Redoubler en allemand. Cet affront à la cohésion nationale ne doit pas occulter le fait qu’il existe des possibilités alléchantes et souvent méconnues. En 2007 par exemple, Swisscom a créé avec CH Echange une expérience linguistique par portable, où l’opérateur prête pour une semaine une valise de téléphones à deux classes. Alexandre Mouche, enseignant à Bellelay (BE) l’a menée deux fois avec ses élèves de 8e et de 9e. «On fixe des rendez-vous avec l’autre classe et les élèves s’appellent pour obtenir des informations sur leurs correspondants. C’est limité, vu leurs capacités, mais ils sont obligés de se faire comprendre: c’est de la communication en situation réelle.» Menée une vingtaine de fois, cette expérience rencontre cependant peu de succès auprès des Romands, alors que les communications sont gratuites. La liste d’attente côté alémanique s’allonge. Avis aux amateurs.
Bien plus exigeante, la 10e année linguistique constitue une option efficace pour jeunes motivés. A l’origine, elle a été créée pour les ados en rade, qui n’ont pas déniché de place d’apprentissage. L’écolier décide alors de redoubler sa 9e dans un collège alémanique, où il suivra des cours particuliers parallèlement au programme commun.
C’est ce qu’a fait Florine Simonin, 16 ans, qui a passé l’année écoulée à Birsfelden (BL). Stressée autant par le défi linguistique que social («J’avais peur de ne pas tomber dans une bonne classe.»), l’habitante de Porrentruy effectue chaque jour 45 minutes de déplacement. «Ma maman ne voulait pas que je loge dans une famille.» Si elle sait qu’elle aurait progressé davantage en immersion totale, elle ne s’apitoie pas. «Au début, je ne comprenais rien! Je n’ai pas réalisé mes progrès, mais, à la fin de l’année, je saisissais tout.» Florine s’intègre bien et passe des moments épiques à étudier l’anglais en allemand. L’aventure ne pose pas même d’obstacles financiers, car l’Etat subventionne ses repas et ses trajets.

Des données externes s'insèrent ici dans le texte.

/-- The accepted writes of SCHEDULE, STEP and VARIETY (R82, R83, R11): every entry in range is stored whole while nothing refers
to it; a descriptor that a kiln references, a step within one, and a variety that a lot names are refused IN-USE (R85, R11);
an index beyond the table, or an image of no entry in range, is refused RANGE first (R174). -/
def Obligations.GuardedTableWrites : Prop :=
  ∀ (s : State) (tag index : Byte), s.Ready →
    (∀ (h : index.toNat < 8) (d : Schedule), d.InRange → (∀ k, ¬ s.References k ⟨index.toNat, h⟩) →
      (∃ ch, exec (.scheduleWrite tag index d.image) s
        = .next (State.choosing ch (s.performed tag (.tableWrite 4 index d.image)
        (fun t => { t with kilns := { t.kilns with schedules := t.kilns.schedules.set index.toNat d } })
        (fun _ => [4, index]))))) ∧
    (∀ (h : index.toNat < 8) (d : Schedule), d.InRange → (∃ k, s.References k ⟨index.toNat, h⟩) →
      (∃ ch, exec (.scheduleWrite tag index d.image) s
        = .next (State.choosing ch (s.replied tag (.tableWrite 4 index d.image) .inUse [])))) ∧
    (∀ a b c d e f g : Byte, (8 ≤ index.toNat ∨ ∀ x : Schedule, x.InRange → x.image ≠ [a, b, c, d, e, f, g, 0]) →
      (∃ ch, exec (.scheduleWrite tag index [a, b, c, d, e, f, g, 0]) s
        = .next (State.choosing ch (s.replied tag (.tableWrite 4 index [a, b, c, d, e, f, g, 0]) .range [])))) ∧
    (∀ (h : index.toNat < 128) (e : Step), e.InRange →
      (∀ k d, s.References k d → ¬(s.kilns.schedules[d].first ≤ index.toNat ∧
        index.toNat < s.kilns.schedules[d].first + s.kilns.schedules[d].count)) →
      (∃ ch, exec (.stepWrite tag index e.image) s = .next (State.choosing ch (s.performed tag (.tableWrite 5 index e.image)
        (fun t => { t with kilns := { t.kilns with steps := t.kilns.steps.set index.toNat e } })
        (fun _ => [5, index]))))) ∧
    (∀ (_ : index.toNat < 128) (e : Step), e.InRange →
      (∃ k d, s.References k d ∧ s.kilns.schedules[d].first ≤ index.toNat ∧
        index.toNat < s.kilns.schedules[d].first + s.kilns.schedules[d].count) →
      (∃ ch, exec (.stepWrite tag index e.image) s
        = .next (State.choosing ch (s.replied tag (.tableWrite 5 index e.image) .inUse [])))) ∧
    (∀ a b c d e f g h : Byte, (128 ≤ index.toNat ∨ ∀ x : Step, x.InRange → x.image ≠ [a, 0, b, c, d, e, f, g, h, 0]) →
      (∃ ch, exec (.stepWrite tag index [a, 0, b, c, d, e, f, g, h, 0]) s
        = .next (State.choosing ch (s.replied tag (.tableWrite 5 index [a, 0, b, c, d, e, f, g, h, 0]) .range [])))) ∧
    (∀ (h : index.toNat < 16) (v : Variety), v.InRange → (∀ l ∈ s.table.lots, l.variety.val ≠ index.toNat) →
      (∃ ch, exec (.varietyWrite tag index v.image) s
        = .next (State.choosing ch (s.performed tag (.tableWrite 6 index v.image)
        (fun t => { t with table := { t.table with varieties := t.table.varieties.set index.toNat v } })
        (fun _ => [6, index]))))) ∧
    (∀ (v : Variety), index.toNat < 16 → v.InRange → (∃ l ∈ s.table.lots, l.variety.val = index.toNat) →
      (∃ ch, exec (.varietyWrite tag index v.image) s
        = .next (State.choosing ch (s.replied tag (.tableWrite 6 index v.image) .inUse [])))) ∧
    (∀ a b c d e a1 a2 a3 a4 b1 b2 b3 b4 m n : Byte,
      (16 ≤ index.toNat ∨
        ∀ x : Variety, x.InRange → x.image ≠ [a, b, c, d, e, 0, a1, a2, a3, a4, b1, b2, b3, b4, m, n, 0, 0]) →
      (∃ ch, exec (.varietyWrite tag index [a, b, c, d, e, 0, a1, a2, a3, a4, b1, b2, b3, b4, m, n, 0, 0]) s
        = .next (State.choosing ch (s.replied tag
          (.tableWrite 6 index [a, b, c, d, e, 0, a1, a2, a3, a4, b1, b2, b3, b4, m, n, 0, 0]) .range []))))

/-- The accepted writes of KILN, SCALE-SETUP and STATION. A KILN entry in range is stored while its kiln is EMPTY, a selection is
attempted, and the feed's event ends (R79, R70); a SCALE-SETUP in range is stored outside SETTLING and CLEARING, the FIFO
and the history are emptied and the state moves by the span (R112); a STATION entry in range is stored unless it changes
the transit time of a changeover in progress, and STORE is judged again (R176). -/
def Obligations.UnitTableWrites : Prop :=
  ∀ (s : State) (tag index : Byte), s.Ready →
    (∀ (k : Kiln) (e : KilnEntry), kilnOf index = some k → e.InRange → (s.kiln k).state = .empty →
      (∃ ch, exec (.kilnWrite tag index e.image) s = .next (State.choosing ch (s.performed tag (.tableWrite 3 index e.image)
        (feedEvent (fun t => State.attemptSelection
          { t with kilns := { t.kilns with entries := t.kilns.entries.set k e } }))
        (fun _ => [3, index]))))) ∧
    (∀ (k : Kiln) (e : KilnEntry), kilnOf index = some k → e.InRange → (s.kiln k).state ≠ .empty →
      (∃ ch, exec (.kilnWrite tag index e.image) s
        = .next (State.choosing ch (s.replied tag (.tableWrite 3 index e.image) .inUse [])))) ∧
    (∀ a b c d e f g h i j : Byte,
      (6 ≤ index.toNat ∨ ∀ x : KilnEntry, x.InRange → x.image ≠ [a, b, c, d, e, f, g, h, i, j, 0, 0]) →
      (∃ ch, exec (.kilnWrite tag index [a, b, c, d, e, f, g, h, i, j, 0, 0]) s
        = .next (State.choosing ch (s.replied tag (.tableWrite 3 index [a, b, c, d, e, f, g, h, i, j, 0, 0]) .range [])))) ∧
    (∀ u : ScaleSetup, u.InRange → s.scale.state ≠ .settling → s.scale.state ≠ .clearing →
      (∃ ch, exec (.scaleSetupWrite tag 0 u.image) s = .next (State.choosing ch (s.performed tag (.tableWrite 8 0 u.image)
        (fun t => { t with scale := { t.scale with
          setup := u, samples := [], history := [], stable := none
          state := if u.span = 0 then .unconfigured else if t.scale.state = .fault then .fault else .idle
          cycleOpen := if t.scale.state = .fault ∧ u.span = 0 then false else t.scale.cycleOpen
          good := if t.scale.state = .fault ∧ u.span = 0 then 0 else t.scale.good } })
        (fun _ => [8, 0]))))) ∧
    (∀ u : ScaleSetup, u.InRange → s.scale.state = .settling ∨ s.scale.state = .clearing →
      (∃ ch, exec (.scaleSetupWrite tag 0 u.image) s
        = .next (State.choosing ch (s.replied tag (.tableWrite 8 0 u.image) .inUse [])))) ∧
    (∀ image : List Byte, image.length = 20 → (index ≠ 0 ∨ ∀ u : ScaleSetup, u.InRange → u.image ≠ image) →
      (∃ ch, exec (.scaleSetupWrite tag index image) s
        = .next (State.choosing ch (s.replied tag (.tableWrite 8 index image) .range [])))) ∧
    (∀ e : Station, e.InRange → s.feed.changeover = .steady ∨ e.transit = s.mgmt.station.transit →
      (∃ ch, exec (.stationWrite tag 0 e.image) s = .next (State.choosing ch (s.performed tag (.tableWrite 9 0 e.image)
        (fun t => State.judgeStore { t with mgmt := { t.mgmt with station := e } }) (fun _ => [9, 0]))))) ∧
    (∀ e : Station, e.InRange → s.feed.changeover ≠ .steady → e.transit ≠ s.mgmt.station.transit →
      (∃ ch, exec (.stationWrite tag 0 e.image) s
        = .next (State.choosing ch (s.replied tag (.tableWrite 9 0 e.image) .inUse [])))) ∧
    (∀ a b c d e f : Byte, (index ≠ 0 ∨ ∀ x : Station, x.InRange → x.image ≠ [a, b, c, d, e, f, 0, 0]) →
      (∃ ch, exec (.stationWrite tag index [a, b, c, d, e, f, 0, 0]) s
        = .next (State.choosing ch (s.replied tag (.tableWrite 9 index [a, b, c, d, e, f, 0, 0]) .range []))))

/-- The NODE write (R19 to R22, R156): its refusals in their order, and the light write, the heavy write and the emptying write.
The Poll Queue keeps the node only while it has a cadence; a heavy or emptying write deletes its command and detaches its
transaction (what a detached transaction still does is log 12). Then what the checks read: the light write (R21), the uniqueness
of R19, the use of R20, the refusal RANGE of an index beyond the table or an image of no entry in range (R174, R19); and what
the write does to the print process by its state and the entry's role before and after (R156). -/
def Obligations.NodeTableWrite : Prop :=
  (∀ (s : State) (tag index : Byte) (g : NodeImage), s.Ready → g.InRange → ∀ h : index.toNat < 48,
     let i : NodeIdx := ⟨index.toNat, h⟩
     let n := s.node i
     (s.nodeConflict i g = true →
       (∃ ch, exec (.nodeWrite tag index g.bytes) s
         = .next (State.choosing ch (s.replied tag (.tableWrite 0 index g.bytes) .conflict [])))) ∧
     (s.nodeConflict i g = false → g.isLight n = false → s.nodeInUse n = true →
       (∃ ch, exec (.nodeWrite tag index g.bytes) s
         = .next (State.choosing ch (s.replied tag (.tableWrite 0 index g.bytes) .inUse [])))) ∧
     (∀ a role b c w m, g = .entry a role b c w m → s.nodeConflict i g = false →
       n.address = a → n.role = some role → n.binding = b →
       (∃ ch, exec (.nodeWrite tag index g.bytes) s = .next (State.choosing ch (s.performed tag (.tableWrite 0 index g.bytes)
         (fun t => State.printerWritten
           { t with field := { t.field with
             nodes := t.field.nodes.set i { n with cadence := c, window := w, missLimit := m, state := .unknown, misses := 0 }
             pollQueue := if c = none then t.field.pollQueue.filter (fun j => j ≠ i) else t.field.pollQueue } }
           (some role) (some role)) (fun _ => [0, index]))))) ∧
     (∀ a role b c w m, g = .entry a role b c w m → s.nodeConflict i g = false →
       g.isLight n = false → s.nodeInUse n = false →
       (∃ ch, exec (.nodeWrite tag index g.bytes) s = .next (State.choosing ch (s.performed tag (.tableWrite 0 index g.bytes)
         (fun t => State.printerWritten
           { t with field := { t.field with
             nodes := t.field.nodes.set i
               { address := a, role := some role, binding := b, cadence := c, window := w, missLimit := m
                 state := .unknown, misses := 0, lastAnswer := none, lastTotalizer := 0, baseline := false, confirmed := false
                 commanded := match role, b with
                   | .picker, _ => some (.feed (if s.feed.hold.isEmpty then .run else .hold))
                   | .diverter, _ => some (.divert s.feed.loading)
                   | .press, _ => s.press.command.map .press
                   | .burner, some k => some (.setpoint (s.presentBurner k))
                   | _, _ => none }
             pollQueue := if c = none then t.field.pollQueue.filter (fun j => j ≠ i) else t.field.pollQueue
             commandQueue := t.field.commandQueue.filter (fun e => e.node ≠ i)
             transaction := t.field.transaction.map
               (fun x => if x.node = some i then { x with detached := true } else x) } }
           n.role (some role)) (fun _ => [0, index]))))) ∧
     (g = .empty → s.nodeInUse n = false →
       (∃ ch, exec (.nodeWrite tag index g.bytes) s = .next (State.choosing ch (s.performed tag (.tableWrite 0 index g.bytes)
         (fun t => State.printerWritten
           { t with field := { t.field with
             nodes := t.field.nodes.set i
               { address := 0, role := none, binding := none, cadence := none, window := 0, missLimit := 0
                 state := .absent, misses := 0, lastAnswer := none, lastTotalizer := 0, baseline := false
                 commanded := none, confirmed := false }
             pollQueue := t.field.pollQueue.filter (fun j => j ≠ i)
             commandQueue := t.field.commandQueue.filter (fun e => e.node ≠ i)
             transaction := t.field.transaction.map
               (fun x => if x.node = some i then { x with detached := true } else x) } }
           n.role none) (fun _ => [0, index])))))) ∧
  ((∀ (n : Node) (a : Byte) (role : Role) (b : Option Kiln) (c : Option CadenceId) (w m : Nat),
     ((NodeImage.entry a role b c w m).isLight n = true ↔ n.address = a ∧ n.role = some role ∧ n.binding = b) ∧
     NodeImage.isLight .empty n = false) ∧
   (∀ (s : State) (i : NodeIdx), s.nodeConflict i .empty = false) ∧
   (∀ (s : State) (i : NodeIdx) (a : Byte) (role : Role) (b : Option Kiln) (c : Option CadenceId) (w m : Nat),
     s.nodeConflict i (.entry a role b c w m) = true ↔ ∃ j, j ≠ i ∧
       ((s.node j).address = a ∨
        ((s.node j).role = some role ∧
         (role = .belt ∨ role = .picker ∨ role = .diverter ∨ role = .press ∨ role = .moisture ∨ role = .printer)) ∨
        ((s.node j).role = some role ∧ (role = .probe ∨ role = .burner) ∧ (s.node j).binding = b))) ∧
   (∀ (s : State) (n : Node), s.nodeInUse n = true ↔
     ((n.role = some .probe ∨ n.role = some .burner) ∧ ∃ k, n.binding = some k ∧ (s.kiln k).state ≠ .empty) ∨
     ((n.role = some .belt ∨ n.role = some .picker ∨ n.role = some .diverter) ∧
       (s.feed.feedLot ≠ none ∨ s.feed.beltLot ≠ none)) ∨
     (n.role = some .press ∧ s.press.queue ≠ []) ∨
     (n.role = some .printer ∧ s.tickets.process = .sending)) ∧
   (∀ (s : State) (tag index a b c d e f : Byte), s.Ready →
     (48 ≤ index.toNat ∨ ∀ g : NodeImage, g.InRange → g.bytes ≠ [a, b, c, d, e, f, 0, 0]) →
     (∃ ch, exec (.nodeWrite tag index [a, b, c, d, e, f, 0, 0]) s
       = .next (State.choosing ch (s.replied tag (.tableWrite 0 index [a, b, c, d, e, f, 0, 0]) .range []))))) ∧
  (∀ (s : State) (before after : Option Role),
    (after = some .printer → s.tickets.process = .sending → s.printerWritten before after = s) ∧
    (after = some .printer → s.tickets.process ≠ .sending → s.printerWritten before after = s.printScan) ∧
    (after ≠ some .printer → before = some .printer →
      s.printerWritten before after = { s with tickets := { s.tickets with process := .idle } }) ∧
    (after ≠ some .printer → before ≠ some .printer → s.printerWritten before after = s))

Ravie de son séjour à Bâle-Campagne, Florine a converti sa meilleure amie, partie il y a peu. De son côté, elle vient d’entrer au lycée bilingue de Porrentruy, où elle balade sa facilité. Le lycée pour un ado en rade? Florine ne correspond pas au profil cible. C’est pour s’assurer la voie gymnasiale bilingue qu’elle avait opté pour l’année bâloise. «De plus en plus de bons élèves saisissent cette opportunité», remarque Olivier Tschopp.

Ecole contre autorité parentale. Le parcours de Florine montre que ce sont d’abord les écoliers prévoyants et sensibilisés à l’importance des langues qui optent pour ces cursus. «Tant que rien n’est obligatoire, le fait de s’y inscrire signifie déjà qu’on appartient à une catégorie sociale spécifique», avertit Claudine Brohy, codéléguée du Forum du bilinguisme à Bienne, et référence romande en la matière. Obligatoire, le mot est lâché. Faut-il forcer les écoliers à s’immerger dans la langue première du pays?
Imposée, cette démarche déboucherait sans doute sur une guerre de tranchées avec les profs et les parents. Forcer tous les écoliers à partir en séjour linguistique, par exemple, risquerait de heurter l’autorité parentale. On pourrait certes se cantonner à exiger l’échange de gymnasiens de dernière année, souvent majeurs. Ce serait alors des problèmes organisationnels qui se poseraient, comme le souligne Nicolas Renevey, chef du Service de l’enseignement secondaire II à Fribourg. «Imaginez que le canton de Zurich ou de Berne décrètent l’obligation pour tous d’effectuer un stage en Suisse romande. Que se passerait-il? Il serait tout simplement impossible de les recevoir.»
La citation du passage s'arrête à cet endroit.